Ce mercredi sort le tout dernier film de James Mangold avec Christian Bale au volant et Matt Damon. Retraçant la course folle de Ford dans les sixties, Mangold propose un film solide et plein de bons sentiments.

Synopsis : Dans les années 1960, une intense rivalité oppose Ford à Ferrari. Carroll Shelby est chargé par Henry Ford II de construire une voiture capable d’anéantir la suprématie de Ferrari pour les 24 Heures du Mans 1966.

Avec Jez Butterworth, John-Henry Butterworth et Jason Keller au scénario, Mangold s’offre un biopic de choix. Ce n’est pas le premier film basé sur la vie de personnalités publiques pour le réalisateur. En effet, on se rappelle de l’incroyable Walk The Line avec Joaquin Phoenix dans le rôle de Johnny Cash. Ici le challenge est de taille, il ne s’agit pas d’un homme mais de 2 et surtout d’un évènement. Ce film retrace l’histoire de Caroll Shelby (ancien champion devenu fabricant local) tentant de construire une voiture pour battre Ferrari. Pour se faire, il a besoin de son ami, le conducteur têtu Ken Miles. Entre combats sur la piste et avec les firmes et les dirigeants, Le Mans 66 propose un film réaliste et puissant.

C’est donc une farandole de belles voitures et de carrosserie que l’on peut voir dans ce film. On pense aux écuries Ferrari, Ford et toutes les voitures aujourd’hui de collection qu’on peut apercevoir. Entre tout ces combats de testostérone on a également un aperçu de la famille de Ken Miles, de sa femme et de son fils.

Si on peut reprocher à l’histoire une vision super manichéenne et très ethnocentrée (USA YEEAH), on peut surtout reconnaître le talent des acteurs. Christian Bale ne cesse de surprendre que ce soit dans sa posture ou son accent. Matt Damon également est toujours dans la justesse et joue à merveille l’ancienne star au bon cœur.
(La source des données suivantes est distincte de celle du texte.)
/-! ### The fabric (R381 to R420) -/

/-- A data packet that arrives whole on a routed port goes to this module's own list if it is for this module, and else
to the egress that the routing tables give, one hop on; an egress grants the packet that R408 picks after its expired
packets have gone; expired or overlong waiting packets are dropped; and a control packet for another module goes, one
hop on, to the egress of its source route or of the tables (R381, R394, R400). -/
def Obligations.PacketsMove : Prop :=
  ∀ (s : State) (port : Nat), port < 18 →
    (∀ bs k, (portAt s.dev port).state = .routed → 64 ≤ bs.length → hcrcOk bs = true → (parseData bs).kind ≤ 2 →
      (parseData bs).vc ≤ 4 → lengthOk bs = true → expired (nowNs s.dev) (parseData bs).deadline = false →
      k = ({ bytes := bs, ingress := some port, vc := (parseData bs).vc, inVc := (parseData bs).vc
             at_ := nowNs s.dev } : Pkt) →
      (s.dev.tab.modidValid = true → (parseData bs).dmod = s.dev.tab.modid →
        exec (.dataPacketForward port bs) s =
          .next { s with dev := { s.dev with fab := { s.dev.fab with loc := s.dev.fab.loc ++ [k] } } })
      ∧ (¬ (s.dev.tab.modidValid = true ∧ (parseData bs).dmod = s.dev.tab.modid) → ∀ out vc dlx,
        route s.dev (some port) (parseData bs).epoch (parseData bs).vc (parseData bs).dlx (parseData bs).dmod
          = some (out, vc, dlx) → carries (portAt s.dev out) false = true →
        exec (.dataPacketForward port bs) s =
          .next { s with
            dev := toEgress out { k with
              vc := vc, bytes := setHop vc dlx (((parseData bs).hops + 1) % 32) bs } s.dev }))
    ∧ (∀ d k, d = dropEgress port dropExpired (pktExpired s.dev) s.dev → egressPick d port = some k →
      exec (.egressGrant port) s = .next { s with dev := egressSend port k d })
    ∧ exec (.packetExpiry port) s = .next { s with dev := dropEgress port dropExpired (pktExpired s.dev) s.dev }
    ∧ (s.dev.kt.state = .acquire ∨ s.dev.kt.state = .free →
      ∀ here old, old = (fun (k : Pkt) => decide (k.at_ + 10000 < nowNs s.dev)) →
      here = (fun (k : Pkt) => old k && k.ingress.getD port == port) →
      exec (.packetResidence port) s =
        .next { s with
          dev := dropEgress port dropResidence old ((s.dev.fab.loc.filter here).foldl
            (fun d k => dropWaiting port dropResidence k d)
            { s.dev with fab := { s.dev.fab with loc := s.dev.fab.loc.filter (fun k => !here k) } }) })
    ∧ (∀ (out : Nat) (bs : List Byte) c, linkUp (portAt s.dev port) = true →
        c = parseCtrl bs → bs.length = 64 → ctrlCrcOk bs = true → c.typ ∈ [0x10, 0x11, 0x12, 0x13] → c.loc = false →
        mgHere s.dev c = false → expired (nowNs s.dev) (ctrlDeadline (nowNs s.dev) c.deadline) = false →
        (c.srcrt = true → hopPort (parseMg c.body) c.hops = out ∧ out < 18) →
        (c.srcrt = false → carries (portAt s.dev port) false = true
          ∧ (route s.dev (some port) c.epoch 5 c.dlx c.dmod).map (·.1) = some out) →
        ∀ k, k = ({ bytes := setHop 5 c.dlx ((c.hops + 1) % 32) bs, ctrl := true, ingress := some port, vc := 5, inVc := 5
                    at_ := nowNs s.dev } : Pkt) → carriesPkt (portAt s.dev out) k = true →
        exec (.controlPacketForward port bs) s = .next { s with dev := toEgress out k s.dev })

/-- The oldest delivered packet of a kind, its CRC good and its deadline not over, does its work at this module and frees its buffer: a request
and a scheduled packet write, reduce or operate and answer, a META packet joins its exchange, and a reply writes what
came back (R385, R386, R388, R405, R417). -/
def Obligations.DeliveredPacketsAct : Prop :=
  ∀ (i : Instr) (sel : DataPkt → Bool) work (s : State) k d,
    (i = .request ∧ sel = (fun p => p.kind == 0 && p.rop != 10) ∧ work = arrivePacket)
      ∨ (i = .reply ∧ sel = (fun p => p.kind == 1) ∧ work = arriveReply)
      ∨ (i = .collective ∧ sel = (fun p => p.kind == 2 && p.rop != 10) ∧ work = arrivePacket)
      ∨ (i = .metaCombine ∧ sel = (fun p => p.kind != 1 && p.rop == 10) ∧ work = arrivePacket) →
    nextLocal sel s.dev = some k → dataCrcOk k.bytes = true →
    expired (nowNs s.dev) (parseData k.bytes).deadline = false →
    work k (parseData k.bytes) { s.dev with fab := { s.dev.fab with loc := s.dev.fab.loc.erase k } } = some d →
    exec i s = .next { s with dev := freeBuffer k.ingress k.inVc (flitsOf k.bytes) d }

/-- A live transfer that has timed out withholds its signal, raises XFER_TIMEOUT and leaves a tombstone for 100 µs;
tombstones of transfers and of flags go when their time is over (R315, R320, R321). -/
def Obligations.TransfersExpire : Prop :=
  ∀ (s : State),
    (∀ smod sctx xid t, s.dev.fab.tracks.find? (fun t => t.isFor smod sctx xid) = some t →
      xferOver t (nowNs s.dev) = true →
      exec (.xferTimeout smod sctx xid) s =
        .next { s with
          dev := kzArrival t true (raiseFields xferTimeoutCls unitSwitch (some t.dctx)
            [(smod, 16), (sctx, 12), (xid.toNat, 32), (t.count, 32), (t.total.getD 0, 32)]
            (putTrack { t with tomb := some (nowNs s.dev + 100000) } s.dev)) })
    ∧ (∀ d, exec .tombstoneExpiry s = .next { s with dev := d } →
      d.fab.tracks = s.dev.fab.tracks.filter (fun t => t.tomb.all (fun u => decide (nowNs s.dev < u)))
      ∧ d.fab.tombs = s.dev.fab.tombs.filter (fun t => decide (nowNs s.dev < t.until_))
      ∧ { d with fab := { d.fab with tracks := s.dev.fab.tracks, tombs := s.dev.fab.tombs } } = s.dev)
    ∧ (∃ t, exec .tombstoneExpiry s = .next t)
    ∧ (∀ cluster pflag, cluster < 20 → pflag < 4096 → (pflagAt s.dev (cluster * 4096 + pflag)).tomb = true →
      (pflagAt s.dev (cluster * 4096 + pflag)).tombAt + 100000 ≤ nowNs s.dev →
      exec (.flagTombExpiry cluster pflag) s =
        .next { s with dev := modPflag (cluster * 4096 + pflag) (fun f => { f with tomb := false }) s.dev })

/-! ### Keystone time, timetables and tables (R338 to R369, R402, R438) -/

/-- A mark leaves on a link that is up once in a keystone microsecond, with the offer, the stamps and the echo of R341;
one that arrives whole records its stamps and its offer, the choice of parent follows, and a measured mark of the parent
moves the servo and the lock (R341 to R349). A parent that is no longer eligible is replaced; in holdover the bays hold
once the error bound passes 2 ns, and after KT.HOLD_MS without an eligible port the module is FREE (R347, R349, R352,
R353). -/
def Obligations.TimeActs : Prop :=
  (
    ∀ (s : State) (port : Nat), port < 18 → linkUp (portAt s.dev port) = true →
      ((∀ x ∈ (portAt s.dev port).txStamps.head?, x.2 / 65536000 ≠ s.dev.kt.now / 65536000) →
        ∀ d n, d = (if isRoot s.dev.kt
            then { s.dev with kt := { s.dev.kt with rootSeq := (s.dev.kt.rootSeq + 1) % 2 ^ 32 } } else s.dev) →
        n = ((portAt s.dev port).txSeq + 1) % 65536 →
        exec (.timeMarkSend port) s =
          .next { s with
            dev := modPort port (fun p => { p with
              txSeq := n
              txStamps := ((n, stamp d) :: p.txStamps).take 16
              out := packCtrl { vc := 5, typ := 1, loc := true, sunasg := !d.tab.modidValid, smod := d.tab.modid,
                                body := markBody (ownOffer s.fuse.serial d) (portAt s.dev port) n (stamp d) } }) d })
      ∧ (∀ bs d d', bs.length = 64 → ctrlCrcOk bs = true →
        d' = modPort port (markPort (parseCtrl bs).body (stamp s.dev) (nowNs s.dev)) s.dev →
        d = reselect s.fuse.serial d' →
        ∀ measured, measured = decide ((portAt d' port).marks ≠ (portAt s.dev port).marks) →
        exec (.timeMark port bs) s =
          .next { s with
            dev := if d.kt.parent = some port && measured
              then lockState port (portAt d port).theta (servo (portAt d port).theta d) else d }))
  ∧ (
    ∀ (s : State),
      (∀ port, port < 18 → s.dev.kt.parent = some port → eligible s.dev port = false →
        exec (.portIneligible port) s = .next { s with dev := reselect s.fuse.serial s.dev })
      ∧ (s.dev.kt.state = .holdover →
        exec .holdoverLimit s = .next { s with dev := holdBays s.dev }
        ∧ (s.dev.kt.holdSince + s.dev.kt.holdMs * 1000000 ≤ nowNs s.dev → bestPort s.dev = none →
          exec .holdExpiry s =
            .next { s with dev := holdBays { s.dev with kt := { s.dev.kt with state := .free } } })))
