theorem pflagAt_modPflag_ne (c x : Nat) (f : PFlag → PFlag) (d : Dev) (h : x ≠ c) : pflagAt (modPflag c f d) x = pflagAt d x :=
  mapGet_mapPut_ne _ _ _ _ _ h

theorem pflagAt_modPflag_self (c : Nat) (f : PFlag → PFlag) (d : Dev) (h : f (pflagAt d c) ≠ {}) :
    pflagAt (modPflag c f d) c = f (pflagAt d c) := mapGet_mapPut_self _ _ _ _ h

theorem chanAt_modChan (c x : Nat) (f : Chan → Chan) (d : Dev) (h : mapOk {} d.chans = true) :
    chanAt (modChan c f d) x = if x = c then f (chanAt d c) else chanAt d x := mapGet_mapPut _ _ _ _ _ h

theorem chanAt_modChan_ne (c x : Nat) (f : Chan → Chan) (d : Dev) (h : x ≠ c) : chanAt (modChan c f d) x = chanAt d x :=
  mapGet_mapPut_ne _ _ _ _ _ h

theorem chanAt_modChan_self (c : Nat) (f : Chan → Chan) (d : Dev) (h : f (chanAt d c) ≠ {}) :
    chanAt (modChan c f d) c = f (chanAt d c) := mapGet_mapPut_self _ _ _ _ h

theorem portAt_modPort (c x : Nat) (f : Port → Port) (d : Dev) (h : mapOk {} d.ports = true) :
    portAt (modPort c f d) x = if x = c then f (portAt d c) else portAt d x := mapGet_mapPut _ _ _ _ _ h

theorem portAt_modPort_ne (c x : Nat) (f : Port → Port) (d : Dev) (h : x ≠ c) : portAt (modPort c f d) x = portAt d x :=
  mapGet_mapPut_ne _ _ _ _ _ h

theorem portAt_modPort_self (c : Nat) (f : Port → Port) (d : Dev) (h : f (portAt d c) ≠ {}) :
    portAt (modPort c f d) c = f (portAt d c) := mapGet_mapPut_self _ _ _ _ h

theorem queueAt_modQueue (c q x y : Nat) (f : QueueSt → QueueSt) (d : Dev) (h : mapOk {} d.queues = true) :
    queueAt (modQueue c q f d) x y = if 4 * x + y = 4 * c + q then f (queueAt d c q) else queueAt d x y :=
  mapGet_mapPut _ _ _ _ _ h

theorem queueAt_modQueue_ne (c q x y : Nat) (f : QueueSt → QueueSt) (d : Dev) (h : 4 * x + y ≠ 4 * c + q) :
    queueAt (modQueue c q f d) x y = queueAt d x y := mapGet_mapPut_ne _ _ _ _ _ h

theorem queueAt_modQueue_self (c q : Nat) (f : QueueSt → QueueSt) (d : Dev) (h : f (queueAt d c q) ≠ {}) :
    queueAt (modQueue c q f d) c q = f (queueAt d c q) := mapGet_mapPut_self _ _ _ _ h

theorem ringAt_modRing_ne (r x : Nat) (f : Ring → Ring) (d : Dev) (h : x ≠ r) :
    ringAt (modRing r f d) x = ringAt d x := mapGet_mapPut_ne _ _ _ _ _ h

theorem ringAt_modRing_self (r : Nat) (f : Ring → Ring) (d : Dev) (h : f (ringAt d r) ≠ {}) :
    ringAt (modRing r f d) r = f (ringAt d r) := mapGet_mapPut_self _ _ _ _ h

/-- The row written is read, and every other row as before. -/
theorem jrow_setJrow (c r x y : Nat) (w : JRow) (d : Dev) (h : mapOk {} d.joist = true) :
    jrow (setJrow c r w d) x y = if x * 1024 + y = c * 1024 + r then w else jrow d x y := mapGet_mapPut _ _ _ _ _ h

/-- Bytes of a bench beside a store are as before. -/
theorem benchRead_benchWrite_other (c a x n : Nat) (bs : List Byte) (d : Dev) (h : x + n ≤ a ∨ a + bs.length ≤ x) :
    benchRead (benchWrite c a bs d) c x n = benchRead d c x n :=
  memRead_memWrite_other _ _ _ _ _ (by unfold benchKey; omega)

/-- The bytes stored in a bench are read. -/
theorem benchRead_benchWrite (c a : Nat) (bs : List Byte) (d : Dev) (h : memOk d.bench = true) :
    benchRead (benchWrite c a bs d) c a bs.length = bs := memRead_memWrite _ _ _ h

end Sys2Proof.Machine
end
“Nous, les pilotes, on a trouvé ça hollywoodien. Ces séquences sont longuettes, et il y a des erreurs. (…) Quand on roule à 300 à l’heure, on ne tourne pas la tête pour regarder dans les yeux le pilote que l’on double, ce qui apparaît dans plusieurs scènes du film. À cette allure-là, on regarde devant, seulement devant !” – Gérard Larrousse ancien pilote

Ce film est également une critique, celle des grosses entreprises préférant remplir leurs checklist plutôt que de prendre des risques. On à un gros méchant identifié dès le début (ce qui est dommage) ainsi qu’un rival (Ferrari), bref tout est là pour un parfait divertissement. Divertissement d’une part intéressant mais surtout bien fait, que ce soit dans les mouvements de caméras ou dans la construction des plans. Le film est beau et bon et saura plaire aux amateurs de voitures comme aux novices.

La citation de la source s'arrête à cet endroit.